=== EXERCISE DIRECTIONS ===
Once you find the line with "def Obligations.EveryCommandAnswers : Prop" in the entries below, return exactly every line from it through the line with "State.reset.part.ru.permits = 0".

______________________________

-- ==== Sys2Proof/Certificates/Slice0/Obligations.lean ====
section
/-! DEFINITION. The statements for the provers. `s.found` is the part as a command finds it: the steps that were due have been
taken (assumption 1). -/

open Sys2Proof Sys2Proof.Machine

/-! ### The queue and the step -/

/-- A step runs the command at the front of the queue on the state with the queue's rest. -/
def Obligations.StepRunsFrontCommand : Prop :=
  ∀ (c : Instr) (rest : List Instr) (s : State),
    s.pending = c :: rest → step s = exec c { s with pending := rest }

/-- A step on an empty queue (the model's choice, assumption 2): a part without power stays as it is, a part with steps due
takes them, and otherwise a millisecond passes, in which the time base goes on by one before any expiry is taken. -/
def Obligations.StepWithoutCommand : Prop :=
  ∀ s : State, s.pending = [] →
    (s.part.on = false → step s = .next s) ∧
    (s.part.on = true → (nextInternal s.part).isSome = true → step s = .next { s with part := settle s.part }) ∧
    (s.part.on = true → nextInternal s.part = none →
      step s = .next { s with part := applyAll expire expiryOrder (advanceTimers s.part) }) ∧
    (advanceTimers s.part).tb = s.part.tb.tick

/-- Every command answers a next state and leaves the queue as it was: the model's choice (assumption 28). A part without power
takes nothing but a power-up: the model's reading (assumption 6). -/
def Obligations.EveryCommandAnswers : Prop :=
  ∀ (c : Instr) (s : State), (∃ t, exec c s = .next t ∧ t.pending = s.pending) ∧
    (s.part.on = false → (∀ lines bad, c ≠ .powerUp lines bad) → exec c s = .next s)

/-! ### Reset, power and restart -/

/-- The state after reset: a new part after its first power-up (R45, R76, R112, R116, R156, R178, R200; the input lines are
the model's choice, assumption 4). -/
def Obligations.ResetValues : Prop :=
  State.reset.pending = [] ∧ State.reset.part.on = true ∧ State.reset.part.tb = ⟨0, 0, false⟩ ∧
    State.reset.part.dc.nextOp = 0 ∧ State.reset.part.dc.history = [] ∧ State.reset.part.dc.flight = none ∧
    (∀ x, State.reset.part.position x = .CLOSED ∧ (State.reset.part.seq x).state = .CLOSED_IDLE ∧
      (State.reset.part.seq x).shot = 0) ∧
    State.reset.part.pu.groups = ⟨defaultGroup, defaultGroup, defaultGroup, defaultGroup⟩ ∧
    State.reset.part.pu.unit = defaultUnit ∧ State.reset.part.pu.selected = 1 ∧ State.reset.part.tu = ⟨[], [], 1⟩ ∧
    State.reset.part.eu.state = .WAITING ∧ State.reset.part.eu.latest = none ∧
    State.reset.part.nu.level = none ∧ State.reset.part.nu.tripReserve = 24 ∧
    State.reset.part.bc.health = .UNTESTED ∧ State.reset.part.bc.soc = 10000 ∧ State.reset.part.bc.level = .NORMAL ∧
    State.reset.part.ru.permits = 0 ∧ State.reset.part.li.crew = startLink

/-- POWER_UP (R1, R45, R76, R112, R156, R178, R197, R200): time, history and links at their start values, positions from the
lines, and every retained item from its image, or its start value where the image is absent or bad; such an item has its
fault flag set and is being written. `img` is an image as the power-up finds it (assumption 6). -/
def Obligations.PowerUpRestoresImages : Prop :=
  ∀ (lines : Lines) (bad : List Item) (s : State),
    let img := fun i => if i ∈ bad then ((s.part.rs.get i).image).spoil else (s.part.rs.get i).image
    ∃ t, exec (.powerUp lines bad) s = .next t ∧ t.part.on = true ∧ t.part.tb = ⟨0, 0, false⟩ ∧ t.part.restart = none ∧
      t.part.dc.history = [] ∧ t.part.li.protection = startLink ∧ t.part.li.crew = startLink ∧
      (∀ x, t.part.position x = positionOf (linePair lines x).aClosed (linePair lines x).bClosed ∧
        (t.part.dc.poles.get x).wear = ((wearFrom (img .WEAR)).get x).1 ∧
        (t.part.dc.poles.get x).count = ((wearFrom (img .WEAR)).get x).2 ∧ (t.part.seq x).shot = 0 ∧
        (t.part.position x = .CLOSED → (t.part.seq x).state = .CLOSED_IDLE ∧ (t.part.seq x).lockout = none) ∧
        (t.part.position x ≠ .CLOSED → (t.part.seq x).state = .LOCKOUT ∧
          (t.part.seq x).lockout = some (((lockoutFrom (img .LOCKOUT)).get x).getD .START))) ∧
      t.part.pu.groups = ⟨groupFrom (img .GROUP1), groupFrom (img .GROUP2), groupFrom (img .GROUP3),
        groupFrom (img .GROUP4)⟩ ∧
      t.part.pu.unit = unitFrom (img .UNIT) ∧ t.part.pu.selected = selectedFrom (img .SELECTED) ∧
      t.part.tu.tags = (tagsFrom (img .TAGS)).1 ∧ t.part.tu.nextTag = (tagsFrom (img .TAGS)).2 ∧
      t.part.tu.roster = withPlaceholders (tagsFrom (img .TAGS)).1 (rosterFrom (img .ROSTER)) ∧
      t.part.bc.health = healthFrom (img .HEALTH) ∧ t.part.bc.hours = hoursFrom (img .HOURS) ∧
      t.part.bc.capacity = (unitFrom (img .UNIT)).capacity ∧
      t.part.bc.soc = socFrom (unitFrom (img .UNIT)).capacity (img .SOC) ∧
      t.part.eu.state = .WAITING ∧ t.part.bc.partState = .RUN ∧
      ∀ i, (t.part.rs.get i).fault = ((img i).reason).isSome ∧
        (((img i).reason).isSome = true → (t.part.rs.get i).writing = some (imageOf t.part i))

/-- POWER_LOSS (R197): a write in progress completes and its image is whole; a further write is not made, and no answer
waits. -/
def Obligations.PowerLossKeepsImages : Prop :=
  ∀ s : State, s.part.on = true →
    ∃ t, exec .powerLoss s = .next t ∧ t.part.on = false ∧
      ∀ i, (t.part.rs.get i).writing = none ∧ (t.part.rs.get i).dirty = false ∧ (t.part.rs.get i).waiting = [] ∧
        ∀ image, (s.found.rs.get i).writing = some image → (t.part.rs.get i).stored = .good image

/-- RESTART_SEQUENCE_BEGIN once it is due (R193, R197, R198, R200): the time, the history and the links of the other masters
are kept, what is not retained starts afresh, and the UNIT record is taken from its image, or its default where the restart
finds the image bad (assumption 6). -/
def Obligations.RestartKeepsTimeAndHistory : Prop :=
  ∀ (bad : List Item) (s : State), s.part.on = true → s.part.restartDue = true →
    ∃ t, exec (.restartSequenceBegin bad) s = .next t ∧ t.part.restart = none ∧ t.part.tb = s.part.tb ∧
      t.part.dc.history = s.part.dc.history ∧ t.part.li.crew = s.part.li.crew ∧
      t.part.li.protection = s.part.li.protection ∧
      t.part.pu.unit = (if .UNIT ∈ bad then defaultUnit else unitFrom s.part.rs.unit.stored) ∧
      t.part.pu.claim = none ∧ t.part.pu.temporary = none ∧ t.part.dc.crew = none ∧ t.part.dc.radio = none ∧
      t.part.eu.state = .WAITING ∧ t.part.bc.test = idleTest

/-- RESTART on a free link (R198): refused on the crew check or while the drive or the store works; taken otherwise, with
every link close entry that holds a pole, held commit, held selection and open test ended. -/
def Obligations.RestartIsTaken : Prop :=
  ∀ (l : Link) (tag : Byte) (crew : Half) (s : State), s.taken l (.restart crew) →
    ∃ t, exec (.restart l tag crew) s = .next t ∧
      sameExcept (.restart :: .pu :: Block.watch) s.found t.part ∧
      (∀ c, restartRefusal l crew.toNat s.found = some c →
        answered l (.restart crew) tag c [] s.found t.part ∧ t.part.restart = none) ∧
      (restartRefusal l crew.toNat s.found = none →
        answered l (.restart crew) tag .DONE [] s.found t.part ∧ t.part.restart = some l ∧
          ((LinkClose.poles s.found.dc.crew).isEmpty = false → t.part.dc.crew = none) ∧
          ((LinkClose.poles s.found.dc.radio).isEmpty = false → t.part.dc.radio = none) ∧ t.part.pu.held = none ∧ t.part.pu.heldCommit = none ∧
          t.part.bc.testOpen = false)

______________________________

=== OUTPUT FOR THIS EXERCISE ===
def Obligations.EveryCommandAnswers : Prop :=
  ∀ (c : Instr) (s : State), (∃ t, exec c s = .next t ∧ t.pending = s.pending) ∧
    (s.part.on = false → (∀ lines bad, c ≠ .powerUp lines bad) → exec c s = .next s)

/-! ### Reset, power and restart -/

/-- The state after reset: a new part after its first power-up (R45, R76, R112, R116, R156, R178, R200; the input lines are
the model's choice, assumption 4). -/
def Obligations.ResetValues : Prop :=
  State.reset.pending = [] ∧ State.reset.part.on = true ∧ State.reset.part.tb = ⟨0, 0, false⟩ ∧
    State.reset.part.dc.nextOp = 0 ∧ State.reset.part.dc.history = [] ∧ State.reset.part.dc.flight = none ∧
    (∀ x, State.reset.part.position x = .CLOSED ∧ (State.reset.part.seq x).state = .CLOSED_IDLE ∧
      (State.reset.part.seq x).shot = 0) ∧
    State.reset.part.pu.groups = ⟨defaultGroup, defaultGroup, defaultGroup, defaultGroup⟩ ∧
    State.reset.part.pu.unit = defaultUnit ∧ State.reset.part.pu.selected = 1 ∧ State.reset.part.tu = ⟨[], [], 1⟩ ∧
    State.reset.part.eu.state = .WAITING ∧ State.reset.part.eu.latest = none ∧
    State.reset.part.nu.level = none ∧ State.reset.part.nu.tripReserve = 24 ∧
    State.reset.part.bc.health = .UNTESTED ∧ State.reset.part.bc.soc = 10000 ∧ State.reset.part.bc.level = .NORMAL ∧
    State.reset.part.ru.permits = 0 ∧ State.reset.part.li.crew = startLink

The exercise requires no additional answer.